JAPAN AND FOREIGN CAPITAL[1]
Japan, far from becoming antagonistic to the occidental nations, as it was prognosticated by some of the Continental journalists, has given another proof of her readiness for the identification of her economic interests with those of the occidental people.
Hitherto in Japan there has been no law which regulated the mortgaging of a railway, or a mining enterprise, or a factory, together with its working system, as a corporation, that is to say, mortgaging the whole system of a railway, a mining enterprise, or a factory as an economic whole, comprising not only each particular material object but also all the organic components of its working system as the subject matter of mortgage. A radical change has now been effected in the matter.
According to the Japanese laws there are two methods for a commercial company in contracting a debt. One is the ordinary borrowing of money from a creditor, and the other is borrowing in the shape of debentures by public subscription. Now in ordinary borrowing of money the liability may be secured by mortgage, but the debentures could not be secured by mortgage, although of course the liability extends to the whole property of the company.
The first effect of the new change is the provision which enables companies to guarantee debentures by mortgage, and the second effect is the provisions which relate to the creations of economic corporations of railways, mining works, or factories for the special purpose of instituting mortgages of their economic entity.
To make the matter easier to comprehend, I will first explain it with regard to railways.
The permission of the Government originally given to the company is in the nature of a licence or concession which is to be viewed more in the light of a personal matter of the original company, and therefore it could not be a subject matter of a public auction, and therefore according to the old law, if a railway company becomes bankrupt, all the material property, either movable or immovable, would go to new hands, but the licence itself cannot but become extinct with the dissolution of the original company, viz. the original grantee.
This being so, if a railway company fails to fulfil its liability for debenture and goes into bankruptcy, the ultimate result would be that the railway system would be broken up, and the creditors would get their satisfaction only from the sale of each piece of the material property sold by public auction.
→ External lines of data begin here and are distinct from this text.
theorem State.refuseStart_refused {s : State} {o : Order} {st : Start} (ho : s.order o.bed = some o) (hs : o.start = some st) :
    s.startRefused (s.refuseStart o.bed) o st ∧ (s.refuseStart o.bed).line = (s.freeCannon st.cannon).line := by
  set u := (s.releaseWater st.source st.volume).freeCannon st.cannon with hu
  set q : Order := { o with start := none } with hq
  have form : s.refuseStart o.bed = ((u.settleRefused q).cause).checkDrained := State.refuseStart_eq ho hs
  have water : (s.refuseStart o.bed).water = (s.releaseWater st.source st.volume).water := by
    rw [form]
    exact (by simp : ((u.settleRefused q).cause).checkDrained.water = (u.settleRefused q).water).trans (u.settleRefused_water q)
  have released : u.disp.orders = s.disp.orders ∧ u.beds.records = s.beds.records ∧ u.osc = s.osc ∧ u.conf = s.conf := by
    rw [hu]
    cases st.source <;> exact ⟨rfl, rfl, rfl, rfl⟩
  obtain ⟨orders, records, osc, conf⟩ := released
  have order : ∀ b, (s.refuseStart o.bed).order b = (u.settleRefused q).order b := fun b =>
    State.order_congr (by rw [form]; simp) b
  have bed : ∀ b, (s.refuseStart o.bed).bed b = (u.settleRefused q).bed b := fun b =>
    State.bed_congr (by rw [form]; simp) b
  refine ⟨⟨?_, ?_, ?_, fun w hw => ?_, ?_, fun b hb => ⟨?_, ?_⟩, ?_⟩, ?_⟩
  · rw [State.source_congr water]
    cases st.source <;> rfl
  · rw [State.source_congr water]
    exact (s.releaseWater_dry st.source st.volume).balance _
  · rw [water]
    exact (s.releaseWater_dry st.source st.volume).today
  · rw [State.source_congr water]
    unfold State.releaseWater
    rw [State.source_setSource_if, if_neg hw]
  · have settled := u.settleRefused_order q
    have life : u.lifePassed q = s.lifePassed o := by
      unfold State.lifePassed State.life
      rw [osc, conf]
    rw [life] at settled
    exact (order o.bed).trans settled
  · exact (order b).trans ((u.settleRefused_ne (by exact hb)).1.trans (State.order_congr orders b))
  · exact (bed b).trans ((u.settleRefused_ne (by exact hb)).2.trans (State.bed_congr records b))
  · rw [form]
    simp
  · rw [form]
    have settled : ((u.settleRefused q).cause).checkDrained.line = u.line := by
      simp [State.settleRefused_line]
    rw [settled, hu]
    cases st.source <;> rfl

/-! ### Replies SPRAYING -/

/-- A cannon's record after a good reply SPRAYING (R146). -/
def Cannon.sprays (r : Cannon) : Cannon := { r.withScore (r.score - 1) with activity := .spraying }

/-- The state in which a reply SPRAYING to START or TEST has shown its cannon. -/
def State.shownSpraying (s : State) (x : Transaction) : State :=
  ((s.endTransaction x).goodTransaction x.cannon).showActivity x.cannon .spraying

theorem State.shownSpraying_cannonwise (s : State) (x : Transaction) : Cannonwise (s.endTransaction x) (s.shownSpraying x) :=
  (State.goodTransaction_cannonwise _ _).trans (State.showActivity_cannonwise _ _ _)

theorem State.shownSpraying_cannon {s : State} {x : Transaction} (h1 : 1 ≤ x.cannon) (h2 : x.cannon ≤ 24)
    (h : (s.cannon x.cannon).activity ≠ .outOfService) : ((s.shownSpraying x).cannon x.cannon).unmarked =
      ({ s.cannon x.cannon with lastEnd := some s.osc } : Cannon).sprays.unmarked := by
  have ended := s.endTransaction_cannon h1 h2 rfl
  have good := (s.endTransaction x).goodTransaction_cannon h1 h2 (by rw [ended]; exact h)
  unfold State.shownSpraying
  rw [State.showActivity_cannon _ h1 h2 (by rw [good, ended]; exact h), good, ended]
  rfl

theorem State.acknowledgeStart_eq {s : State} {b : Nat} {o : Order} {st : Start} (ho : s.order b = some o) (hs : o.start = some st) :
    s.acknowledgeStart b = s.putOrder { o with
      start := some { st with acknowledged := true }
      state := if o.state = .granted then .spraying else o.state } := by
  unfold State.acknowledgeStart
  rw [ho]
  dsimp only
  rw [hs]

/-- What a reply SPRAYING to a START does (R128, R149). -/
theorem startSprays {s : State} {x : Transaction} {bytes : List Byte} {r : Reply} {limit left right : Nat} {o : Order} {st : Start}
    (hr : s.replyTaken x bytes r) (hstate : r.state = .spraying) (hx : x.command = .start limit left right)
    (hs : s.serves x o st) : exec (.start bytes) s = .next (((s.shownSpraying x).noteGoodReply x.cannon).putOrder { o with
      start := some { st with acknowledged := true }
      state := if o.state = .granted then .spraying else o.state }).flushCannons := by
  obtain ⟨hon, hbed, hstart, hseq⟩ := hs
  obtain ⟨_, _, orders, _⟩ := s.shownSpraying_cannonwise x
  have served : (s.shownSpraying x).startOf x = some o :=
    State.startOf_served ((State.startOn_congr orders _).trans hon) hstart hseq
  refine congrArg Host.Outcome.next ((State.replied_taken hr (by rw [hx]; rfl) _).trans (congrArg State.flushCannons ?_))
  have order : ((s.shownSpraying x).noteGoodReply x.cannon).order o.bed = some o := (State.order_congr orders _).trans hbed
  rw [← State.acknowledgeStart_eq order hstart]
  unfold State.takeStart
  rw [hstate]
  change (match (s.shownSpraying x).startOf x with
    | some o => ((s.shownSpraying x).noteGoodReply x.cannon).acknowledgeStart o.bed
    | none => s.shownSpraying x) = _
  rw [served]

/-- The state in which a TEST has been shown SPRAYING (R159). -/
def State.testSprays (s : State) (c : Nat) : State :=
  if (s.cannon c).test = .placed then s.setCannon c { s.cannon c with test := .spraying, lastGood := some s.osc } else s

theorem State.testSprays_cannonwise (s : State) (c : Nat) : Cannonwise s (s.testSprays c) := by
  unfold State.testSprays
  split
  · exact s.setCannon_cannonwise c _
  · exact ⟨rfl, rfl, rfl, rfl, rfl, rfl, rfl, id⟩

theorem State.testSprays_cannon (s : State) {c : Nat} (h1 : 1 ≤ c) (h2 : c ≤ 24) :
    let r := (s.testSprays c).cannon c
    r.activity = (s.cannon c).activity ∧ r.score = (s.cannon c).score ∧ ((s.cannon c).test = .placed → r.test = .spraying) := by
  dsimp only
  unfold State.testSprays
  split
  · rw [State.cannon_setCannon_same _ _ h1 h2]
    exact ⟨rfl, rfl, fun _ => rfl⟩
  · rename_i h
    exact ⟨rfl, rfl, fun e => absurd e h⟩

theorem testSprays_eq {s : State} {x : Transaction} {bytes : List Byte} {r : Reply} (hr : s.replyTaken x bytes r)
    (hstate : r.state = .spraying) (hx : x.command = .test) :
    exec (.test bytes) s = .next ((s.shownSpraying x).testSprays x.cannon).flushCannons := by
  refine congrArg Host.Outcome.next ((State.replied_taken hr (by rw [hx]; rfl) _).trans (congrArg State.flushCannons ?_))
  unfold State.takeTest
  rw [hstate]
  rfl

/-! ### Replies that refuse -/

/-- What a reply other than SPRAYING does to a START (R149). -/
theorem startRefused_eq {s : State} {x : Transaction} {bytes : List Byte} {r : Reply} {limit left right : Nat} {o : Order}
    {st : Start} (hr : s.replyTaken x bytes r) (hstate : r.state ≠ .spraying) (hx : x.command = .start limit left right)
    (hs : s.serves x o st) :
    let u := (s.endTransaction x).refuseStart o.bed
    exec (.start bytes) s =
      .next ((u.setCannon x.cannon { u.cannon x.cannon with held := none }).showRefusal x.cannon r.state).flushCannons := by
  obtain ⟨hon, -, hstart, hseq⟩ := hs
  have served : (s.endTransaction x).startOf x = some o := State.startOf_served hon hstart hseq
  refine congrArg Host.Outcome.next ((State.replied_taken hr (by rw [hx]; rfl) _).trans (congrArg State.flushCannons ?_))
  unfold State.takeStart State.refuseDropping
  rw [served]
  cases h : r.state with
  | spraying => exact absurd h hstate
  | locked => rfl
  | idle => rfl
  | fault => rfl

/-- What a reply other than SPRAYING does to a TEST (R159). -/
theorem testRefused_eq {s : State} {x : Transaction} {bytes : List Byte} {r : Reply} (hr : s.replyTaken x bytes r)
    (hstate : r.state ≠ .spraying) (hx : x.command = .test) :
    exec (.test bytes) s =
      .next (((s.endTransaction x).endBegunTest x.cannon 0).showRefusal x.cannon r.state).flushCannons := by
  refine congrArg Host.Outcome.next ((State.replied_taken hr (by rw [hx]; rfl) _).trans (congrArg State.flushCannons ?_))
  unfold State.takeTest
  cases h : r.state with
  | spraying => exact absurd h hstate
  | locked => rfl
  | idle => rfl
  | fault => rfl

/-- A test with nothing held for its cannon ends with nothing charged (R87, R159). -/
theorem State.endBegunTest_free {s : State} {c : Nat} (h1 : 1 ≤ c) (h2 : c ≤ 24) (held : (s.cannon c).held = none) :
    let t := s.endBegunTest c 0
    ((t.cannon c).test = .none ∧ (t.cannon c).held = none ∧ (t.cannon c).activity = (s.cannon c).activity ∧
        (t.cannon c).score = (s.cannon c).score) ∧
      Dry s t ∧ (t.water.fresh.reserved = s.water.fresh.reserved) ∧ t.disp = s.disp ∧ t.beds = s.beds ∧
      t.line.transaction = s.line.transaction := by
  dsimp only
  unfold State.endBegunTest State.testBegun
  rw [held]
  by_cases idle : (s.cannon c).test = .none
  · rw [idle, if_neg (by simp)]
    exact ⟨⟨idle, held, rfl, rfl⟩, .of rfl, rfl, rfl, rfl, rfl⟩
  · rw [if_pos (by simpa using idle)]
    have own : (s.endTest c 0).cannon c = { s.cannon c with test := .none, overrun := false, lastGood := none } :=
      s.cannon_setCannon_same _ h1 h2
    rw [own]
    exact ⟨⟨rfl, held, rfl, rfl⟩, s.endTest_dry c, rfl, rfl, rfl, rfl⟩

/-- A START answered SPRAYING by a cannon in service. -/
theorem startSprays_leaves {s : State} {x : Transaction} {o : Order} (h1 : 1 ≤ x.cannon) (h2 : x.cannon ≤ 24)
    (inService : (s.cannon x.cannon).activity ≠ .outOfService) (q : Order) (hq : q.bed = o.bed) :
    let t := (((s.shownSpraying x).noteGoodReply x.cannon).putOrder q).flushCannons
    t.line.transaction = none ∧ (t.cannon x.cannon).activity = .spraying ∧
      (t.cannon x.cannon).score = (s.cannon x.cannon).score - 1 ∧ (t.cannon x.cannon).lastGood = some s.osc ∧
      (t.cannon x.cannon).held = (s.cannon x.cannon).held ∧ t.order o.bed = some q ∧
      (∀ b, b ≠ o.bed → t.order b = s.order b) ∧ t.water = s.water ∧ t.beds = s.beds := by
  obtain ⟨beds, water, orders, quiet, -, osc, -⟩ := s.shownSpraying_cannonwise x
  have own := State.shownSpraying_cannon h1 h2 inService
  dsimp only
  set v := s.shownSpraying x
  set w := v.noteGoodReply x.cannon with hw
  have noted : w.cannon x.cannon = { v.cannon x.cannon with lastGood := some v.osc } := v.noteGoodReply_cannon h1 h2
  have field : ∀ {α : Type} (f : Cannon → α), (∀ k : Cannon, f k.unmarked = f k) →
      f ((w.putOrder q).flushCannons.cannon x.cannon) = f { v.cannon x.cannon with lastGood := some v.osc } :=
    fun f hf => (State.flushCannons_field _ _ f hf).trans (congrArg f noted)
  have shown := fun {α : Type} => Cannon.field_congr (α := α) own
  obtain ⟨fbeds, fwater, forders, fquiet, -⟩ := (w.putOrder q).flushCannons_cannonwise
  have order : ∀ b, (w.putOrder q).flushCannons.order b = (w.putOrder q).order b := State.order_congr forders
  refine ⟨fquiet.trans quiet, (field Cannon.activity fun _ => rfl).trans (shown Cannon.activity fun _ => rfl),
    (field Cannon.score fun _ => rfl).trans (shown Cannon.score fun _ => rfl),
    (field Cannon.lastGood fun _ => rfl).trans (congrArg some osc),
    (field Cannon.held fun _ => rfl).trans (shown Cannon.held fun _ => rfl), ?_, fun b hb => ?_, fwater.trans water,
    fbeds.trans beds⟩
  · rw [order, ← hq]
    exact w.order_putOrder_same q
  · rw [order, w.order_putOrder_ne (hq ▸ hb)]
    exact State.order_congr orders b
Even in the case of ordinary debt, whereby all the material property can be mortgaged, the result would be practically the same.
All these inconveniences have now been removed by a series of new laws passed by the last session of the Imperial diet and promulgated on March 13, 1905, by the Imperial Government. The articles of the laws are very numerous and minute, so that it would be unnecessary to dwell upon them here in detail, but the more important parts may be summarised as follows:
(a) The economic entity of a railway company may be constituted a special economic corporation for the purpose of mortgage.[2]